The idea is to predict Y by fitting a model on the features. This data representation resembles a matrix
(considering multiple data point vectors), and a natural way to depict it is by using numpy arrays.
ii) Estimators: The estimator interface is one of the most important components of the scikit-learn library.
All the Machine Learning algorithms in the package implement the estimator interface. The learning
process is handled in a two-step process. The first step is the initialization of the estimator object; this
involves selecting the appropriate class object for the algorithm and supplying the parameters or
hyperparameters. The second step is applying the fit function to the data supplied (feature set and
response variables). The fit function will learn the output parameters of the Machine Learning algorithm
and expose them as public attributes of the object for easy inspection of the final model. The data to the
fit function is generally supplied in the form of an input-output matrix pair.

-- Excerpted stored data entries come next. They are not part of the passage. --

/-- The form of an xSPI transfer: `kind` 1 read, 2 write, 3 erase (R407). -/
def xspiForm (kind : Nat) (s : State) (d : Desc) : OpForm :=
  let a := d.u 24 32
  let len := d.u 28 24
  let host := bitN d.raw.toNat 248
  let eraseLog2 := match s.host.xspi[xspiCs a].geometry with | some g => g.eraseLog2 | none => 0
  { idem := true
    used := pm 16 64 + pm 24 32 + pm 28 25
    form := if kind == 3 then len % 2 ^ eraseLog2 == 0 && a % 2 ^ eraseLog2 == 0 else len % 4 == 0 && (kind == 1 || a % 4 == 0)
    range := d.target == 0x0940 && len != 0 && (kind == 3 || host || inSram (d.u 16 64) len) && !(host && s.host.selfHosted) &&
      !(kind != 1 && xspiReserved s a len) && xspiWithin s a len
    state := xspiAnswers s (xspiCs a)
    res := kind == 1 || !xspiWriting s }

/-- An xSPI transfer starts; it ends with XSPI_OPERATION_END. -/
def xspiStart (kind : Nat) (src : List Byte) (d : Desc) (uid : Nat) (s : State) : State :=
  let op : XspiOp := { uid := uid, kind := kind, addr := d.u 24 32, len := d.u 28 24, buf := d.u 16 64, host := bitN d.raw.toNat 248, src := src, start := s.dt }
  { s with host := { s.host with xspiOps := s.host.xspiOps ++ [op] } }

/-- The bytes of a chip select's memory change. -/
def xspiMem (cs : Fin 2) (f : Mem → Mem) (s : State) : State :=
  { s with host := { s.host with xspi := upd s.host.xspi cs fun x => { x with mem := f x.mem } } }

/-- `n` free bytes (log entry 5, DESIGN CHOICE). -/
def freeBytes : Nat → State → List Byte × State
  | 0, s => ([], s)
  | n + 1, s =>
    let (v, s) := takeFree 8 s
    let (l, s) := freeBytes n s
    (BitVec.ofNat 8 v :: l, s)

/-- A failed page starts at a page's start or is the write's first page; only a write verifies (R407). -/
def xspiEndFits (op : XspiOp) (r : XspiResult) (s : State) : Bool :=
  match r with
  | .done => true
  | .verifyFailed good =>
    let page := match s.host.xspi[xspiCs op.addr].geometry with | some g => 2 ^ g.pageLog2 | none => 0
    op.kind == 2 && good < op.len && (good == 0 || (xspiOff op.addr + good) % page == 0)

/-- An xSPI operation has ended in the external memory (R401, R407). -/
def xspiEnd (op : XspiOp) (r : XspiResult) (s : State) : State :=
  let cs := xspiCs op.addr
  let off := xspiOff op.addr
  let s := { s with host := { s.host with xspiOps := s.host.xspiOps.filter fun x => x.uid != op.uid } }
  match op.kind, r with
  | 1, _ => finish op.uid 0 op.len (toBuffer op.host op.buf (memBytes s.host.xspi[cs].mem off op.len) s)
  | 2, .done => finish op.uid 0 op.len (xspiMem cs (fun m => memWriteL m off op.src) s)
  | 2, .verifyFailed good =>
    let page := match s.host.xspi[cs].geometry with | some g => 2 ^ g.pageLog2 | none => 0
    let (fb, s) := freeBytes (min (page - (off + good) % page) (op.len - good)) s
    raise 15 0x0940 (finish op.uid 2 good (xspiMem cs (fun m => memWriteL m off (op.src.take good ++ fb)) s))
  | _, _ => finish op.uid 0 op.len (xspiMem cs (fun m => memWriteL m off (List.replicate op.len 0xFF)) s)

/-- XSPI_READ: R407. -/
def execXspiRead (o : Origin) (s : State) : Out := runOut o 0x2801 (xspiForm 1) (xspiStart 1 []) s

/-- The source buffer of XSPI_WRITE (R407). -/
def xspiSource : BlockPlace := fun _ d => (bitN d.raw.toNat 248, d.u 16 64, d.u 28 24)

/-- XSPI_WRITE: R407; its source is read exactly (R393). -/
def execXspiWrite (o : Origin) (b : BlockStep) (s : State) : Out :=
  runBlockAt o 0x2802 b xspiSource (xspiForm 2) (fun d uid bs s => xspiStart 2 bs d uid s) s

/-- XSPI_ERASE: R407. -/
def execXspiErase (o : Origin) (s : State) : Out := runOut o 0x2803 (xspiForm 3) (xspiStart 3 []) s

/-- What XSPI_QUERY asks of its descriptor. -/
def xspiQueryForm (_ : State) (d : Desc) : OpForm :=
  { idem := true, range := d.target == 0x0940 }

/-- XSPI_QUERY: R407. -/
def execXspiQuery (o : Origin) (s : State) : Out :=
  runOut o 0x2804 xspiQueryForm
    (fun _ uid s =>
      let mib := fun cs : Fin 2 => match s.host.xspi[cs].geometry with | some g => g.mib | none => 0
      let g := s.host.xspi[(0 : Fin 2)].geometry <|> s.host.xspi[(1 : Fin 2)].geometry
      finish uid 0 (putF (mib 0) 0 16 + putF (mib 1) 16 16 + putF ((g.map (·.eraseLog2)).getD 0) 32 8 + putF ((g.map (·.pageLog2)).getD 0) 40 8) s) s

/-- XSPI_NO_ANSWER: an operation has gone unanswered for 10 ms (R406). -/
def execXspiNoAnswer (cs : Fin 2) (s : State) : Out :=
  .next (whenOn (onlyIf (xspiAnswers s cs && s.host.xspiOps.any fun o => xspiCs o.addr == cs && o.start + ms 10 ≤ s.dt) fun s =>
    let gone := s.host.xspiOps.filter fun o => xspiCs o.addr == cs
    let h := { s.host with xspi := upd s.host.xspi cs fun x => { x with failed := true }
                           xspiOps := s.host.xspiOps.filter fun o => xspiCs o.addr != cs }
    raise 16 0x0940 (gone.foldl (fun s o => finishFree o.uid 0x0C s) { s with host := h })) s)

/-- XSPI_OPERATION_END: the oldest operation of a chip select ends (R407). -/
def execXspiOperationEnd (cs : Fin 2) (r : XspiResult) (s : State) : Out :=
  .next (whenOn (fun s => match s.host.xspiOps.find? fun o => xspiCs o.addr == cs with
    | some op => if xspiEndFits op r s then xspiEnd op r s else s
    | none => s) s)

end Sys2Proof.Machine
end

iii) Predictors: The predictor interface is implemented to generate predictions, forecasts, etc. using a
learned estimator for unknown data. E.g. in the case of a supervised learning problem, the predictor
interface will provide predicted classes for the unknown test array supplied to it. A requirement of a
predictor implementation is to provide a score function; this function will provide a scalar value for the
test input provided to it which will quantify the effectiveness of the model used. Such values will be
used in the future for tuning the Machine Learning models.

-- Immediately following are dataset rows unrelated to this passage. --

/-- The end of a CAN_TX (R254) and of the cancels on it (R257). -/
def txEnds (b : TxBuf) (status result cancelOut : Nat) (s : State) : State :=
  let s := match b.src with
    | .desc uid _ => finish uid status result s
    | .diag => { s with diagAnswer := none, diagBusy := false }
    | _ => s
  b.cancels.foldl (fun s u => finish u 0 cancelOut s) s

def modAcc (f : AccSt → AccSt) (s : State) : State := { s with acc := f s.acc }

/-- RELEASE_END completes once its last blocked frame has been sent or withdrawn (R335). -/
def releaseEndDone (s : State) : State :=
  match s.acc.endUid with
  | some u => if s.acc.blocked == 0 && !s.acc.unsent then finish u 0 (w32 s.acc.lastRel) (modAcc (fun a => { a with endUid := none }) s) else s
  | none => s

/-- A release frame is valid for the transmitter (R328). -/
def relSent (s : State) : State := releaseEndDone (modAcc (fun a => { a with unsent := false, missRun := 0 }) s)

/-- Take the buffer of an order number out of a controller. -/
def dropBuf (n order : Nat) (s : State) : State := setCan n (fun c => { c with bufs := c.bufs.filter fun b => b.order != order }) s

/-- RESULT of a transmit that did not succeed (R254). -/
def txFailRes (b : TxBuf) (outcome : Nat) : Nat := sat 8 b.attempts + putF outcome 8 8

/-- Every pending CAN_TX of a controller completes with status 0x12 and the source (R254, R260, R264). -/
def txAllFail (n src : Nat) (s : State) : State :=
  let ends := fun b : TxBuf => match b.src with | .desc _ _ => true | .diag => true | _ => false
  let mine := (can s n).bufs.filter ends
  let s := setCan n (fun c => { c with bufs := c.bufs.filter fun b => !ends b
                                       attempt := none }) s
  mine.foldl (fun s b => txEnds b 0x12 (src + putF (sat 8 b.attempts) 16 8) 1 s) s

/-- New error counts of a controller (R259): a change of state writes CAN_STATE and raises its source; bus-off ends
every pending transmit (R260). -/
def setCounts (n tec errs : Nat) (s : State) : State :=
  let c := can s n
  let new := errState tec errs
  let s := setCan n (fun c => { c with tec := tec, errs := errs, st := new }) s
  if new == c.st then s
  else
    let s := emit (canU s n 1 1) 0x1882 (netTarget n) (new + putF c.st 2 2 + putF (sat 8 tec) 8 8 + putF (sat 8 errs) 16 8) c.lec s
    if new == 1 then (if c.st == 0 then raise 200 (netTarget n) s else s)
    else if new == 2 then txAllFail n 201 (raise 201 (netTarget n) (setCan n (fun c => { c with busoffDt := s.dt, recovering := false, recovSeq := 0, attempt := none }) s))
    else s

/-! ### Gateway counts -/

def routeCnt (s : State) (r : Nat) : RouteCnt := match s.ns.cnts.find? fun x => x.1 == r with | some x => x.2 | none => {}
def setRoute (r : Nat) (f : RouteCnt → RouteCnt) (s : State) : State :=
  { s with ns := { s.ns with cnts := (s.ns.cnts.filter fun x => x.1 != r) ++ [(r, f (routeCnt s r))] } }
def routeForwarded (r : Nat) (s : State) : State := setRoute r (fun c => { c with forwarded := w32 (c.forwarded + 1) }) s
def routeSuperseded (r : Nat) (s : State) : State := setRoute r (fun c => { c with superseded := w32 (c.superseded + 1) }) s
/-- A match is dropped (R280): counted, its reason kept for GW_DROP, its source raised. -/
def routeDrop (r reason : Nat) (s : State) : State :=
  let s := setRoute r (fun c => { c with dropped := w32 (c.dropped + 1), since := sat 32 (c.since + 1), reason := reason, interval := c.interval <|> some s.dt }) s
  if reason == 1 then raise 210 gwTarget s else if reason == 0 || reason == 2 then raise 209 gwTarget s else s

iv) Transformers: Transformation of input data before learning of a model is a very common task in
Machine Learning. Some data transformations are simple, for example replacing some missing data with
a constant, taking a log transform, while some data transformations are similar to learning algorithms
themselves (for example, PCA). To simplify the task of such transformations, some estimator objects
will implement the transformer interface. This interface allows you to perform a non-trivial
transformation on the input data and supply the output to our actual learning algorithm.